Being anemic could more than triple your risk of dying within a year after having a stroke, according to research.
"Among stroke patients, severe anemia is a potent predictor of dying throughout the first year after a stroke," said Jason Sico, M.D., lead researcher and an assistant professor of neurology at Yale University School of Medicine in New Haven, Conn.
Anemia is a common condition in which the body does not have enough healthy red blood cells.
Without red blood cells to carry oxygen throughout the body, fatigue, shortness of breath, rapid heartbeat and other symptoms can occur.
Previous research has shown anemic people who have a heart attack, heart failure or kidney disease are more likely to die within a year. Only a few small studies have focused on the link between stroke and anemia-related death.
Researchers reviewed medical records of 3,750 men treated for a first ischemic stroke at 131 Veterans Health Administration facilities in 2007. Ischemic stroke, the most common type of stroke, occurs when a blood vessel to the brain is blocked.

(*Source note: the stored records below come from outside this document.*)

/-- A command of a lane. -/
def newCmd (s : State) (w : Workgroup) (t : Nat) (k : CmdKind) (b : List Byte) (idx : List Nat) (pages : List (Nat × Nat))
    (arg : Nat × Nat) (rwg : Nat) : Cmd :=
  { id := s.nextId, ctx := w.ctx, queue := w.cq, kind := k, wg := w.uid, tidx := t, tids := [t], block := b, xlate := pages, idx := idx,
    rwg := rwg, accepted := false, num := 0, started := false, seg := 0, due := s.clk + 8, ans := s.anIds w.uid t, arg := arg,
    die := dieOf w.core, sat := (0, 0), sectors := [], held := [], out := [], cw := false, fills := [] }

/-- A command leaves its instruction for its queue; C counts it (R187). -/
def State.submit (s : State) (c : Cmd) : State :=
  let c := s.withSectors c 0
  let s := s.takeSectors c
  ({ s with nextId := s.nextId + 1, cmds := s.cmds ++ [c] }).countUp c.wg c.tids .c

/-- What a copy's issue does to its tiles (R191, R197). -/
def State.beginTiles (s : State) (c : Cmd) : State :=
  let b := c.block
  if twoTiles c.kind b then
    (s.updTile c.wg (bTile b) fun x => { x with lent := x.lent + 1 }).updTile c.rwg (bRtile b) fun x =>
      { x with st := .filling, arrived := 0, expected := bRowb b * bNrows b }
  else if fillsTile c.kind b then
    let n := bRowb b * c.rows
    s.updTile c.wg (bTile b) fun x => { x with st := .filling, arrived := 0, expected := n }
  else s.updTile c.wg (bTile b) fun x => { x with st := .draining }

/-- The blank behind a view tile is reached (R302). -/
def State.reachTile (s : State) (w : Workgroup) (n : Nat) : State :=
  match w.tiles[n]? with
  | none => s
  | some x => match s.reachBlank w x with
    | .ok s => s
    | .error _ => s

/-- The blanks behind the tiles of a copy are reached, the target's of a CPY with DIR 2 too (R302). -/
def State.reachTargets (s : State) (w : Workgroup) (k : CmdKind) (b : List Byte) : State :=
  let s := s.reachTile w (bTile b)
  match targetTile s w k b with
  | some (v, _) => s.reachTile v (bRtile b)
  | none => s

/-- The block address and read of a submitting lane (R190). -/
def laneBlock (s : State) (w : Workgroup) (t va : Nat) : Except (Nat × Nat) (List Byte × Option Nat) :=
  if va % 64 ≠ 0 then .error (ALIGN, va % 2^48) else s.blockRead w t va 64

/-- A lane whose block or list was poisoned submits nothing and takes UNCORRECTABLE at its next header (R348). -/
def State.lanePoison (s : State) (w : Workgroup) (t pa : Nat) (va : Word64) : State :=
  (s.recordPoison w pa).consume w.uid t va

/-- A lane's read of its index tile, as a read of the window: a refused byte is recorded, a flipped word corrected (R129, R198, R367). -/
def State.readIndex (s : State) (w : Workgroup) (t : Nat) (k : CmdKind) (b : List Byte) : State :=
  (s.localRead w.uid t (indexAddrs w k b ((indexTile w k b).map (s.tileWords w t)))).2

/-- The read of a lane's block waits as a load does (R163, R212). -/
def laneWaits (s : State) (w : Workgroup) (t va : Nat) : Bool := va % 64 == 0 && s.blockWaits w t va 64

/-- The read of a lane's index list waits as a load does. -/
def listWaits (s : State) (w : Workgroup) (t : Nat) (k : CmdKind) (b : List Byte) : Bool :=
  (k == .cpyg || k == .cpys) && !bItile b && decide (bNrows b ≤ 4096) && s.blockWaits w t (bIdx b) (4 * bNrows b)

/-- A lane whose reads at issue wait, or whose command would own a sector that the token's holder owns: ownership is taken at issue, so
the instruction waits (R163, R172). -/
def copyWaits (s : State) (c : Issue) (k : CmdKind) (t : Nat) (va : Word64) : Bool :=
  match s.wg? c.wg with
  | none => false
  | some w => laneWaits s w t va.toNat || match laneBlock s w t va.toNat with
    | .ok (b, none) => listWaits s w t k b || match copyLane s w c t k b [] with
      | .go idx pages dsl ssl rwg =>
        let cmd := newCmd s w t k b idx pages (dsl.toNat, ssl.toNat) rwg
        (cmd.allSectors 0 ++ s.fillSectors cmd).any s.tokenOwned
      | _ => false
    | _ => false

/-- CPY, CPYG, CPYS and CPYX: lanes in ascending home lane order. -/
def copyInstr (g : Guard) (a : RegCode) (k : CmdKind) (s : State) : Host.Outcome State Fault Refusal :=
  s.issue fun c s =>
    let ts := byLane (active s c g)
    let addr := ts.map fun t => (t, reg64 s c a t)
    if s.counterFull c.wg ts .c || addr.any fun p => copyWaits s c k p.1 p.2 then s.reissue c else
    (addr.foldl (fun (r : State × List (Nat × Nat)) p =>
      let s := r.1
      match s.wg? c.wg with
      | none => r
      | some w =>
        match laneBlock s w p.1 p.2.toNat with
        | .error e => (s.raise c p.1 e.1 e.2, r.2)
        | .ok (_, some pa) => (s.lanePoison w p.1 pa p.2, r.2)
        | .ok (b, none) =>
          match copyLane s w c p.1 k b r.2 with
          | .fault code x => (s.raise c p.1 code x, r.2)
          | .park q => (s.park c.wg p.1 q, r.2)
          | .poisoned pa => (s.lanePoison w p.1 pa p.2, r.2)
          | .badWord x => (((s.readIndex w p.1 k b).recordLocalPoison w x).consume w.uid p.1 (BitVec.ofNat 64 x), r.2)
          | .go idx pages dsl ssl rwg =>
            let s := s.readIndex w p.1 k b
            let cmd := newCmd s w p.1 k b idx pages (dsl.toNat, ssl.toNat) rwg
            let moved := if twoTiles k b then [(rwg, bRtile b)] else [(w.uid, bTile b)]
            let s := s.seesReady c.wg (bTile b :: if bItile b then [bIdx b] else [])
            ((((s.reachTargets w k b).noteTlb w.core w.ctx (bGaddr b)).submit cmd).beginTiles cmd, moved ++ r.2)) (s, [])).1

/-- CPY (R196, R197). -/
def execCpy (g : Guard) (a : RegCode) (s : State) : Host.Outcome State Fault Refusal := copyInstr g a .cpy s

/-- CPYG (R198). -/
def execCpyg (g : Guard) (a : RegCode) (s : State) : Host.Outcome State Fault Refusal := copyInstr g a .cpyg s

/-- CPYS (R198). -/
def execCpys (g : Guard) (a : RegCode) (s : State) : Host.Outcome State Fault Refusal := copyInstr g a .cpys s

/-- CPYX (R199, R200). -/
def execCpyx (g : Guard) (a : RegCode) (s : State) : Host.Outcome State Fault Refusal := copyInstr g a .cpyx s

/-! Queues. -/

def State.cq? (s : State) (n q : Nat) : Option CopyQueue := (s.ctx n).cqs[q]?

def State.updCq (s : State) (n q : Nat) (f : CopyQueue → CopyQueue) : State :=
  s.updCtx n fun c => { c with cqs := c.cqs.modify q f }

/-- The engines take up work for a context: it runs and is not being saved, but that its workgroups are still to yield (R188, R332). -/
def State.enginesRun (s : State) (n : Nat) : Bool :=
  ((s.ctx n).state == .running && (s.ctx n).saving.isNone) || ((s.ctx n).saving.isSome && s.wgs.any fun w => w.ctx == n && w.yreq)

/-- The engines go on with what they have started for a context: also where it stands STOPPED and resident (R324). -/
def State.enginesGoOn (s : State) (n : Nat) : Bool :=
  s.enginesRun n || ((s.ctx n).state == .stopped && (s.ctx n).resident && (s.ctx n).saving.isNone)

/-- CQBIND (R202): accepted as it issues, so C rises for it and falls behind the thread's earlier commands (R28, R195). -/
def execCqbind (g : Guard) (k : BitVec 4) (s : State) : Host.Outcome State Fault Refusal :=
  s.issue fun c s =>
    match s.wg? c.wg with
    | none => s
    | some w =>
      let ts := active s c g
      if s.counterFull c.wg ts .c then s.reissue c
      else if ts.isEmpty then s
      else if !((s.cq? w.ctx k.toNat).map (·.enabled)).getD false then s.raiseAll c ts PERMISSION 0
      else ((s.updWg c.wg fun w => { w with cq := k.toNat }).countUp c.wg ts .c).bump.countDown c.wg ts .c s.nextId

/-- A field of a queue's entry (R203). -/
def State.cqWord (s : State) (n q fn : Nat) : Word :=
  match s.cq? n q with
  | none => 0
  | some q => match fn with
    | 0 => q.head | 1 => q.tail | 2 => q.done | 3 => BitVec.ofNat 32 q.prog
    | _ => BitVec.ofNat 32 q.err

/-- CQSTAT (R203): sampled as it lands, counted on C, tag G. -/
def execCqstat (g : Guard) (f : BitVec 3) (d : RegCode) (k : BitVec 4) (s : State) : Host.Outcome State Fault Refusal :=
  s.issue fun c s =>
    match s.wg? c.wg with
    | none => s
    | some w =>
      let ts := active s c g
      if s.counterFull c.wg ts .c then s.reissue c
      else if ts.isEmpty then s
      else (s.countUp c.wg ts .c).addPend (1 + Config.latency s.fresh) { Pend.none_ c.wg ts with
        ctr := some .c, regs := regWrites ts d.toNat (fun _ => 0) noImg, late := some (.cqstat w.ctx k.toNat f.toNat, d.toNat) }

/-- A thread's own submissions to a queue that are not accepted. -/
def State.unaccepted (s : State) (u t q : Nat) : Bool := s.cmds.any fun c => c.wg == u && c.tidx == t && c.queue == q && !c.accepted

/-- TAIL of a queue once a thread's own submissions are accepted (R204). -/
def State.drainTarget (s : State) (n u t q : Nat) : Option Nat :=
  if s.unaccepted u t q then none else some (((s.cq? n q).map (·.tail.toNat)).getD 0)

/-- CQDRAIN (R204): the thread blocks until DONE has reached the TAIL that stands once its own submissions are accepted. -/
def execCqdrain (g : Guard) (k : BitVec 4) (s : State) : Host.Outcome State Fault Refusal :=
  s.issue fun c s =>
    match s.wg? c.wg with
    | none => s
    | some w =>
      let ts := active s c g
      if s.counterFull c.wg ts .c then s.reissue c
      else ts.foldl (fun s t =>
        (s.block c.wg t (.cqdrain k.toNat (s.drainTarget w.ctx c.wg t k.toNat)) none).countUp c.wg [t] .c) s

/-- DONE has reached a count, modulo 2^32. -/
def reached (done : Word) (target : Nat) : Bool := decide ((done - BitVec.ofNat 32 target).toNat < 2^31)

/-- Threads in CQDRAIN: TAIL is taken once their commands are accepted, the condition holds, and 8 clk later they return, having
observed the commands (R164, R204). -/
def State.settleDrains (s : State) : State :=
  s.wgs.foldl (fun s w => if !s.wgRuns w then s else w.threads.zipIdx.foldl (fun s p => match p.1.st, p.1.wake with
    | .blocked (.cqdrain q none), _ => match s.drainTarget w.ctx w.uid p.2 q with
      | none => s
      | some n => s.updThread w.uid p.2 fun th => { th with st := .blocked (.cqdrain q (some n)) }
    | .blocked (.cqdrain q (some target)), none =>
      if ((s.cq? w.ctx q).map fun x => reached x.done target).getD true then
        s.updThread w.uid p.2 fun th => { th with wake := some (s.clk + 8) } else s
    | .blocked (.cqdrain ..), some d =>
      if d ≤ s.clk then (((s.l1Observe w.core).release w.uid p.2).countDown w.uid [p.2] .c s.nextId) else s
    | _, _ => s) s) s

/-- A command of a context that is being saved, up to an HSUM in its queue: the HSUM's register write is outstanding, and the engines stop
after it has landed (R328). -/
def State.awaited (s : State) (c : Cmd) : Bool :=
  (s.ctx c.ctx).state == .saving && s.hsums.any fun d => d.ctx == c.ctx && d.queue == c.queue && decide (c.id ≤ d.id) && (s.wg? d.wg).isSome

/-- An engine takes up a command (R185, R188). -/
def State.takesUp (s : State) (c : Cmd) : Bool := s.enginesRun c.ctx || s.awaited c

/-! COPY_ACCEPTANCE (R187). -/

/-- The byte the device sets in a queued copy (R189); other commands stand in the ring as their block. -/
def CmdKind.code : CmdKind → Nat
  | .cpy => 1 | .cpyg => 2 | .cpys => 3 | .cpyx => 4 | _ => 0

/-- A command writes global memory (R358). -/
def Cmd.writesGlobal (c : Cmd) : Bool :=
  match c.kind with
  | .hlut => false
  | .hlutw => false
  | .hsum => false
  | .wload => bCwe c.block
  | k => emptiesTile k c.block || bCwe c.block

/-- The command's workgroup, or the one whose tile it fills, is in the save area: a command that uses a local store
goes on once its workgroups are restored (R188, R330). -/
def State.cmdSaved (s : State) (c : Cmd) : Bool :=
  (s.ctx c.ctx).saved.any fun w => w.uid == c.wg || (twoTiles c.kind c.block && w.uid == c.rwg)

/-- A queue's ring slot at TAIL. -/
def CopyQueue.slotPa (q : CopyQueue) : Nat :=
  let i := q.tail.toNat % 2^q.size
  q.pages.getD (64 * i / 4096) 0 + 64 * i % 4096

/-- A command that can be accepted: its ring slot can be written (R163, R212), and what a workgroup held before it became uncontained has
been released (R358). -/
def State.acceptable (s : State) (c : Cmd) : Bool :=
  !c.accepted && decide (c.due ≤ s.clk) && s.takesUp c && !s.cmdSaved c &&
  (!c.writesGlobal || !s.holding c.wg || ((s.wg? c.wg).map (·.contained)).getD false) &&
  !(s.cmds.any fun d => !d.accepted && d.ctx == c.ctx && d.queue == c.queue && decide (d.id < c.id)) &&
  match s.cq? c.ctx c.queue with
  | some q => q.enabled && decide ((q.tail - q.done).toNat < 2^q.size) && !s.ownedBy c.die q.slotPa 64 none
  | none => false

/-- The command stands in the ring slot at TAIL, and TAIL rises. One that writes global memory ends its workgroup's containment first,
and is accepted once the held stores are released (R358). -/
def State.acceptCmd (s : State) (c : Cmd) : State :=
  match s.cq? c.ctx c.queue with
  | none => s
  | some q =>
    if c.writesGlobal && ((s.wg? c.wg).map (·.contained)).getD false then s.uncontain c.wg else
    let pa := q.slotPa
    let block := (c.block ++ List.replicate 64 0).take 64
    let bytes := if c.kind.code = 0 then block else block.set 0x38 (BitVec.ofNat 8 c.kind.code)
    let s := (s.pkgWrite pa bytes).updCq c.ctx c.queue fun q => { q with tail := q.tail + 1 }
    let s := if c.kind == .hsum then s else s.countDown c.wg c.tids .c c.id
    { s with cmds := s.cmds.map fun d => if d.id = c.id then { d with accepted := true, num := q.tail } else d }
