/-- Requests that nobody waits for any longer are withdrawn (R329, R334); one made by a resume stands while its lease is
HELD. -/
def State.settleLeases (s : State) : State :=
  { s with leaseReqs := (s.leaseReqs.map fun r => { r with tids := s.leaseTids r }).filter fun r =>
      !r.tids.isEmpty || match (s.wg? r.wg).map (fun w : Workgroup => w.lease r.eng) with
        | some (Lease.held _ _) => true
        | _ => false }

/-- A request of a free engine whose turn it is: round-robin by slot, after the last holder; arrival order within a
workgroup (R231). -/
def State.leaseNext (s : State) (r : LeaseReq) : Bool :=
  let e := s.engine r.core r.eng
  let dist := fun (q : LeaseReq) => ((((s.wg? q.wg).map (·.slot)).getD 0) + 31 - e.lastSlot) % 16
  e.owner.isNone && ((s.wg? r.wg).map fun w => s.wgRuns w && w.core == r.core).getD false &&
  s.leaseReqs.all fun q => q.core != r.core || q.eng != r.eng || !((s.wg? q.wg).map s.wgRuns).getD false || decide (dist r ≤ dist q)

/-- LEASE_GRANT (R231): a lease that is HELD since before a save, or was set anew meanwhile (R246), stays as it is. -/
def fireLeaseGrant (s : State) : Option State :=
  match s.leaseReqs.find? s.leaseNext with
  | none => none
  | some r =>
    let slot := ((s.wg? r.wg).map (·.slot)).getD 0
    let ts := s.leaseTids r
    let s := { s with leaseReqs := s.leaseReqs.erase r }.putEngine ⟨r.core, r.eng, some r.wg, slot⟩
    let s := s.updWg r.wg fun w => w.setLease r.eng (match w.lease r.eng with
      | .held k n => .held k n
      | _ => .held r.n r.n)
    some (ts.foldl (fun s t => s.release r.wg t) s)

def execLeaseGrant (s : State) : Host.Outcome State Fault Refusal := .next ((fireLeaseGrant s).getD s)

/-! AMV and AMVB (R222, R223, R240). -/

def aSlab (b : List Byte) : Nat := field b 0 1
def aNslab (b : List Byte) : Nat := field b 1 1
def aN (b : List Byte) : Nat := field b 2 2
def aK (b : List Byte) : Nat := field b 4 2
def aTile (b : List Byte) : Nat := field b 6 1
def aRow (b : List Byte) : Nat := field b 8 2
def aAk0 (b : List Byte) : Nat := field b 0x0A 2
def aAsoff (b : List Byte) : Nat := field b 0x0C 2
def aNvec (b : List Byte) : Nat := field b 0x0E 1
def aSlots (b : List Byte) : Nat := field b 0x0F 1
def aFlags (b : List Byte) : Nat := field b 0x10 1
def aCbank (b : List Byte) : Nat := field b 0x11 1
def aCoff (b : List Byte) : Nat := field b 0x12 2
def aVstride (b : List Byte) : Nat := field b 0x14 2
def aBmap (b : List Byte) : Bool := (aFlags b).testBit 0
def aAcc (b : List Byte) : Nat := aFlags b / 2 % 4
def aZero (b : List Byte) : Bool := (aFlags b).testBit 3

def amvRuns (b : List Byte) : Runs :=
  (List.range (aNvec b)).map fun v => (4096 * aCbank b + aCoff b + v * aVstride b, aN b)

/-- Field values in offset order, then the conditions of several fields in the order of R223. `one` for AMV. K of 0 is out of range, where
R222 gives no least value: the model's choice (log entry 65). -/
def amvFields (w : Workgroup) (one : Bool) (b : List Byte) (wsl xsl : Word64) (x : Option Tile) : Option Nat :=
  let wc := anvWidth (slotElem wsl)
  let xc := anvWidth (slotElem xsl)
  let top := aAk0 b + aNslab b * aK b
  let tile := fun (f : Tile → Bool) => (x.map f).getD true
  firstFail [
    (decide (aSlab b < 16), 0), (decide (1 ≤ aNslab b ∧ aNslab b ≤ 8) && (!one || aNslab b == 1), 1),
    (decide (8 ≤ aN b ∧ aN b ≤ 256) && aN b % 8 == 0, 2),
    (decide (32 ≤ aK b ∧ aK b ≤ (if wc = 8 then 256 else 512)) && aK b % 32 == 0, 4), (decide (aTile b < 64), 6),
    (zeroAt b 7 1, 7), (aAk0 b % 32 == 0, 0x0A), (decide (1 ≤ aNvec b ∧ aNvec b ≤ 16) && (!one || aNvec b == 1), 0x0E),
    (decide (aSlots b < 64), 0x0F), (decide (aFlags b < 16) && aAcc b != 3, 0x10), (decide (aCbank b < 16), 0x11),
    (decide (aCoff b < 4096), 0x12), (decide (aNvec b ≤ 1) || decide (aN b ≤ aVstride b), 0x14), (zeroAt b 0x16 42, 0x16),
    (decide (aSlab b + aNslab b ≤ w.slabs.length) &&
      ((w.slabs.drop (aSlab b)).take (aNslab b)).all (·.anvil), 0),
    (tile fun x => decide (aRow b + aNvec b ≤ descRows x.desc), 8),
    (tile fun x => decide ((top * xc + 7) / 8 ≤ descPitch x.desc), 0x0A),
    (tile fun x => decide (aAsoff b + top / 32 ≤ descPitch x.desc), 0x0C),
    ((amvRuns b).all (fun r => decide (r.1 + r.2 ≤ 65536)) && w.holdsRuns (amvRuns b), 0x11)]

/-- The format slots (R223). -/
def amvSlotsOk (b : List Byte) (wsl xsl : Word64) : Bool :=
  let ok := fun sl => anvFormat (slotElem sl) && slotScale sl == 0x30 && slotBlock sl == 5 && slotResOk sl
  ok wsl && ok xsl && (aAcc b != 0 || decide (slotAcc wsl < 2))

/-- What becomes of a lane that submits a matrix operation. -/
inductive LaneOp where
  | fault (code addr : Nat)
  | park (p : Park)
  | go
  deriving DecidableEq, Repr

def amvLane (w : Workgroup) (t : Nat) (one : Bool) (b : List Byte) (wsl xsl : Word64) : LaneOp :=
  let n := aTile b % 64
  let x := (w.tiles[n]?).bind fun x => if x.st = .free ∨ w.foreignTile t x then none else some x
  if (x.map fun x => x.st != .ready).getD false then .park (.ready n)
  else match amvFields w one b wsl xsl x with
    | some o => .fault TILEBAD o
    | none =>
      if !amvSlotsOk b wsl xsl then .fault FMTBAD 0
      else match x with
      | none => .fault TILEBAD n
      | some x => if x.view.isSome then .fault TILEBAD n else .go

/-- A new operation, accepted: M counts it (R223, R251). -/
def State.acceptOp (s : State) (o : MatOp) : State :=
  ({ s with nextId := s.nextId + 1, ops := s.ops ++ [o] }).countUp o.wg o.tids .m

def newOp (s : State) (c : Issue) (t : Nat) (k : MatKind) (blk : List Byte) : MatOp :=
  { id := s.nextId, kind := k, wg := c.wg, tidx := t, tids := [t], blk := blk, slots := [], maps := [], desc := 0, st := .queued,
    group := 0, perGroup := 0, permits := 0, bad := false, badAt := [], data := [], geo := [] }

/-- Tiles with their descriptors, as an operation keeps them until it reads them (R133, R224, R251). -/
def Workgroup.geoOf (w : Workgroup) (ns : List Nat) : List (Nat × Word64) := ns.filterMap fun n => (w.tiles[n]?).map fun x => (n, x.desc)
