/-- Window addresses of A[i][p] of an MMAG that lies in its tile. -/
def gatherAddrs (w : Workgroup) (x y : Tile) (ma : Word64) (b : List Byte) (i p : Nat) : List Nat :=
  match w.tileWord y (1 + dKoff b + p) with
  | some idx => let q := mapAt ma i idx; if idx ≠ poisonMark ∧ x.holds q then elemAddrs x q else []
  | none => []

/-- Window addresses that a dense operation reads, once its effective K is known. -/
def MatOp.denseAddrs (o : MatOp) (w : Workgroup) : List Nat :=
  let b := o.blk
  let ma := o.maps.headD 0
  let mb := o.maps.getD 1 0
  match o.tile? (mapTile ma), o.tile? (mapTile mb) with
  | some x, some y =>
    let z := if o.kind = .mmag then o.tile? (dItile b) else none
    ((List.range (dM b)).flatMap fun i => (List.range o.effK).flatMap fun p => match z with
      | some z => gatherAddrs w x z ma b i p
      | none => elemAddrs x (mapAt ma i p)) ++
    ((List.range o.effK).flatMap fun p => (List.range (dN b)).flatMap fun j => elemAddrs y (mapAt mb (dKoff b + p) j)) ++
    match z with
    | some z => wordAddrs z 0 ++ (List.range o.effK).flatMap fun p => wordAddrs z (1 + dKoff b + p)
    | none => []
  | _, _ => []

/-- MMA_START (R251). -/
def State.startMma (s : State) (o : MatOp) : State :=
  match s.wg? o.wg with
  | none => s
  | some w =>
    let o' := { o with data := o.readDense w }
    let s := s.updOp o.id fun o => { o with data := o'.data, st := .running (s.clk + o'.denseTime) }
    let s := (mmaTiles (o.kind == .mmag) o.blk (o.maps.headD 0) (o.maps.getD 1 0)).foldl (fun s n => s.dropReader o.wg n) s
    let addrs := o'.denseAddrs w
    ((s.lsRecord w false (addrs.map (o.tidx, ·))).winTouch w addrs).opPoison o addrs

def fireMmaStart (s : State) : Option State := (s.ops.find? s.denseNext).map s.startMma

def execMmaStart (s : State) : Host.Outcome State Fault Refusal := .next ((fireMmaStart s).getD s)

/-- One group sum, exact, added to an accumulator of FP32 (R55, R252). -/
def addGroup (f : Fmt) (acc : Nat) (ps : List (Nat × Nat)) : Nat :=
  let prods := ps.map fun p => (mulV (f.decode p.1) (f.decode p.2)).1
  match prods with
  | [] => acc
  | x :: xs => addF32 acc (f32.round 0 0 false false (xs.foldl (fun a y => (addV false a y).1) x)).bits

/-- The pairs of factors of one element of C, in ascending k. -/
def MatOp.factors (o : MatOp) (i j : Nat) : List (Nat × Nat) :=
  let a := o.data.getD 0 []
  let b := o.data.getD 1 []
  (List.range o.effK).map fun p => (a.getD (i * o.effK + p) 0, b.getD (p * dN o.blk + j) 0)

/-- A list in runs of `n`. -/
def runsOf (n : Nat) : Nat → List (Nat × Nat) → List (List (Nat × Nat))
  | 0, _ => []
  | k + 1, l => if l.isEmpty then [] else l.take n :: runsOf n k (l.drop n)

/-- An element of C from its accumulator (R252). -/
def MatOp.element (o : MatOp) (i j acc : Nat) : Nat :=
  let ty := mapType (o.maps.headD 0)
  let ps := o.factors i j
  let bad := ps.any fun p => p.1 == poisonMark || p.2 == poisonMark
  if ty = 0 then
    if bad then f64.nanBits
    else ps.foldl (fun acc p => (f64.round 0 0 false false (fmaV false (f64.decode p.1) (f64.decode p.2) (f64.decode acc)).1).bits) acc
  else if bad then f32.nanBits
  else (runsOf (typeGroup ty) ps.length ps).foldl (addGroup (typeFmt ty)) acc

/-- An entry, or a pair of entries with the low word first (R250). -/
def State.crValue (s : State) (o : MatOp) (f width : Nat) : Nat :=
  s.crEntry o f + (if width = 2 then 2^32 * s.crEntry o (f + 1) else 0)

def State.putValue (s : State) (o : MatOp) (f width x : Nat) : State :=
  let s := s.putEntry o f (x % 2^32)
  if width = 2 then s.putEntry o (f + 1) (x / 2^32) else s

/-- The entries of C written, once each. -/
def State.writeMma (s : State) (o : MatOp) : State :=
  let b := o.blk
  let width := if mapType (o.maps.headD 0) = 0 then 2 else 1
  ((List.range (dM b)).flatMap fun i => (List.range (dN b)).map fun j => (i, j)).foldl (fun s p =>
    let f := 4096 * dCbank b + dCoff b + width * (p.1 * dCld b + p.2)
    let unsound := !dZero b && (s.entryBad o f || (width == 2 && s.entryBad o (f + 1)))
    let s := if unsound then s.updOp o.id fun o => { o with bad := true } else s
    s.putValue o f width (if unsound then (if width = 2 then f64 else f32).nanBits
      else o.element p.1 p.2 (if dZero b then 0 else s.crValue o f width))) s

/-- MMA_COMPLETE (R252). -/
def fireMmaComplete (s : State) : Option State :=
  (s.ops.find? fun o => o.dense && o.due s.clk).map fun o => (s.writeMma o).endOp o

def execMmaComplete (s : State) : Host.Outcome State Fault Refusal := .next ((fireMmaComplete s).getD s)

/-! NZSCAN (R254). -/

def zSrc (e : Word64) : Nat := e.toNat % 2^6
def zDst (e : Word64) : Nat := e.toNat / 2^8 % 2^6
def zRow (e : Word64) : Nat := e.toNat / 2^16 % 2^12
def zCount (e : Word64) : Nat := e.toNat / 2^28 % 2^12 + 1
def zCol (e : Word64) : Nat := e.toNat / 2^40 % 2^12

/-- Slot elements that match a source size (R151, R254). -/
def scanElemOk (size elem : Nat) : Bool := if size = 8 then elem == 2 else tileElemOk size elem

/-- The checks of NZSCAN, for the elected thread. -/
def scanLane (s : State) (w : Workgroup) (e : Word64) (sl : Word64) : LaneOp :=
  let live := fun n => (w.tiles[n]?).bind fun x => if x.st = .free ∨ x.view.isSome then none else some x
  let x := live (zSrc e)
  let y := live (zDst e)
  if (x.map (·.st != .ready)).getD false then .park (.ready (zSrc e))
  else if zSrc e ≠ zDst e ∧ (y.map fun y => !s.fillable w.uid (zDst e) y).getD false then .park (.fill (zDst e))
  else if (x.map fun x => !(scanElemOk (descSize x.desc) (slotElem sl))).getD false || !slotResOk sl then .fault FMTBAD 0
  else
    let src := x.isNone || e.toNat / 2^52 != 0 || e.toNat / 2^14 % 4 != 0 || e.toNat / 2^6 % 4 != 0 || zSrc e == zDst e ||
      !((x.map fun x => x.holds (zRow e, zCol e + zCount e - 1)).getD true)
    let dst := y.isNone || (y.map fun y => decide (descRows y.desc * (descPitch y.desc / 4) < zCount e + 1)).getD false
    match lowestFault ((if src then [(TILEBAD, zSrc e)] else []) ++ (if dst then [(TILEBAD, zDst e)] else [])) with
    | some f => .fault f.1 f.2
    | none => .go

Compared to stroke survivors who were not anemic:
- Patients with severe anemia were 3.5 times more likely to die while still in the hospital and 2.5 times more likely to die within a year.
- Stroke survivors with moderate anemia were twice as likely to die within six to 12 months after a stroke.
- People with mild anemia were about 1.5 times more likely to die within six to 12 months after a stroke.
Anemia is measured by hematocrit, the percentage of red blood cells in the blood.
In the study, a healthy hematocrit ranged from 38 to 42 percent; 33 to 37 percent was considered mild anemia; 28 to 32 percent was moderate anemia; and 27 percent or below indicated severe anemia.
Researchers tracked whether stroke patients died in the hospital at 30 days, 60 days and at one year, based on how anemic they were in the hospital.
To establish an independent association between anemia and the risk of dying, researchers eliminated patient factors that could alter the results. These included age, stroke severity, stroke risk factors, vital signs, lab results and how healthy patients were before and after the stroke.
Based on the results, stroke patients with anemia and their doctors should be aware of the increased risk of death and treat any modifiable causes for anemia, Sico said.
Anemia may be related to nutritional problems or blood loss in the stomach or intestines. Severe anemia may be treated with blood transfusions; however, studies have not been performed to see how safe and effective a blood transfusions are for someone hospitalized with an ischemic stroke.
"Regularly seeing your primary care physician is important. If blood tests show someone has anemia, working with one's doctors to figure out the cause is important," Sico said.
The research is ongoing and Sico hopes to determine within the next year which types of anemia are associated with higher risks. Because this study looked only at men, future studies will need to determine the impact of anemia on women after a stroke, particularly since anemia may behave differently in women.
A possible explanation for the relationship between stroke and anemia in men is that during an ischemic stroke, anemia disables the brain's blood vessels from responding properly to the blood pressure change, Sico said. Another possibility, he said, is that people with anemia often have other conditions associated with a higher stroke risk, such as heart disease and kidney disease.